Like our tour, this is where the cycle ends. But it’s also where everything begins. As the Knight Campus gives rise to new businesses, says Guldberg, entrepreneurship and applied research will also boost the fundamental science that leads to new discoveries for industry, creating a perpetual upward spiral.
“Our teams of scientists, researchers, and students are blurring the lines between disciplines to solve important problems,” he says. “Everything inside this building is designed for discovery, development, and impact. We’re developing novel biomedical devices and therapies and deploying new technologies to the marketplace, where products, innovations, and cures improve peoples’ lives.”
From every vantage point, the view from the Knight Campus looks very bright.
The Knight Campus was designed by Ennead Architects of New York and Bora Architects of Portland and built by Hoffman Construction, of Portland.
(Skybridge photo, below, credit: Bruce Damonte)
Hit the Ground Running
Before the Phil and Penny Knight Campus for Accelerating Scientific Impact had officially opened its doors, researchers were busy pursuing their work.
Eye surgeon Bala Ambati is pursuing novel therapies for vision disorders such as macular degeneration.
Chemical engineer Marian Hettiaratchi is studying an enzyme with the potential to be repurposed to help reverse nerve damage caused by strokes and as a treatment for spinal cord injuries.

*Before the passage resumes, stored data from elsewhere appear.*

-- ==== Sys2Proof/Machine/Reset.lean ====
section
/-! DEFINITION. Power-on, and how a program comes to run (70_reset_and_hazards.md R400, 62_devices.md R384). -/

namespace Sys2Proof.Machine

/-- `loadProgramCounter()`: `PC <- ReadWord(0xFFFC)`, with no cycles and no PPU advance (R400 step 4). -/
def loadProgramCounter (s : State) : State := (readWord resetVector s).2.setPc (readWord resetVector s).1

/-- The machine after reset, for a run's parameters (R400 steps 1 to 4). -/
def State.boot (cfg : RunConfig) : State := loadProgramCounter (State.powerOn cfg)

/-- A cartridge image loaded and booted with the default parameters, or the image refused (R293, R384). -/
def State.bootImage (image : List Byte) : Host.Outcome State Fault Refusal :=
  match loadImage image with
  | .error kind => .refused (.romFormat kind)
  | .ok cart => .next (State.boot (RunConfig.ofCart cart))

end Sys2Proof.Machine
end

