section setIrqLine
variable (v : Bool) (s : State)
@[simp] theorem setIrqLine_a : (s.setIrqLine v).a = s.a := rfl
@[simp] theorem setIrqLine_x : (s.setIrqLine v).x = s.x := rfl
@[simp] theorem setIrqLine_y : (s.setIrqLine v).y = s.y := rfl
@[simp] theorem setIrqLine_sp : (s.setIrqLine v).sp = s.sp := rfl
@[simp] theorem setIrqLine_pc : (s.setIrqLine v).pc = s.pc := rfl
@[simp] theorem setIrqLine_p : (s.setIrqLine v).p = s.p := rfl
@[simp] theorem setIrqLine_ppu : (s.setIrqLine v).ppu = s.ppu := rfl
@[simp] theorem setIrqLine_ram : (s.setIrqLine v).ram = s.ram := rfl
@[simp] theorem setIrqLine_wram : (s.setIrqLine v).wram = s.wram := rfl
@[simp] theorem setIrqLine_flat : (s.setIrqLine v).flat = s.flat := rfl
@[simp] theorem setIrqLine_dmaStall : (s.setIrqLine v).dmaStall = s.dmaStall := rfl
@[simp] theorem setIrqLine_extra : (s.setIrqLine v).extra = s.extra := rfl
@[simp] theorem setIrqLine_tickCycles : (s.setIrqLine v).tickCycles = s.tickCycles := rfl
@[simp] theorem setIrqLine_irqLine : (s.setIrqLine v).irqLine = v := rfl
@[simp] theorem setIrqLine_events : (s.setIrqLine v).events = s.events := rfl
@[simp] theorem setIrqLine_reads : (s.setIrqLine v).reads = s.reads := rfl
@[simp] theorem setIrqLine_cfg : (s.setIrqLine v).cfg = s.cfg := rfl
end setIrqLine

section setReads
variable (v : Nat) (s : State)
@[simp] theorem setReads_a : (s.setReads v).a = s.a := rfl
@[simp] theorem setReads_x : (s.setReads v).x = s.x := rfl
@[simp] theorem setReads_y : (s.setReads v).y = s.y := rfl
@[simp] theorem setReads_sp : (s.setReads v).sp = s.sp := rfl
@[simp] theorem setReads_pc : (s.setReads v).pc = s.pc := rfl
@[simp] theorem setReads_p : (s.setReads v).p = s.p := rfl
@[simp] theorem setReads_ppu : (s.setReads v).ppu = s.ppu := rfl
@[simp] theorem setReads_ram : (s.setReads v).ram = s.ram := rfl
@[simp] theorem setReads_wram : (s.setReads v).wram = s.wram := rfl
@[simp] theorem setReads_flat : (s.setReads v).flat = s.flat := rfl
@[simp] theorem setReads_dmaStall : (s.setReads v).dmaStall = s.dmaStall := rfl
@[simp] theorem setReads_extra : (s.setReads v).extra = s.extra := rfl
@[simp] theorem setReads_tickCycles : (s.setReads v).tickCycles = s.tickCycles := rfl
@[simp] theorem setReads_irqLine : (s.setReads v).irqLine = s.irqLine := rfl
@[simp] theorem setReads_events : (s.setReads v).events = s.events := rfl
@[simp] theorem setReads_reads : (s.setReads v).reads = v := rfl
@[simp] theorem setReads_cfg : (s.setReads v).cfg = s.cfg := rfl
end setReads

Computational biochemist Parisa Hosseinzadeh is using new materials to design proteins to serve as biosensors for early disease detection and inform the development of new treatments.
Neuroscientist Tim Gardner is developing an implantable electrode to treat such diseases as inflammatory bowel syndrome, rheumatoid arthritis, and diabetes.
Synthetic biologist Calin Plesa is improving and lowering the cost of gene synthesis, used to study how mutations influence disease development and to develop new therapeutics.
Materials scientist Jonathan Reeder is developing bandage-like patches to monitor a person’s health by measuring biomarkers such as cortisol, vitamin C, and glucose secreted in sweat.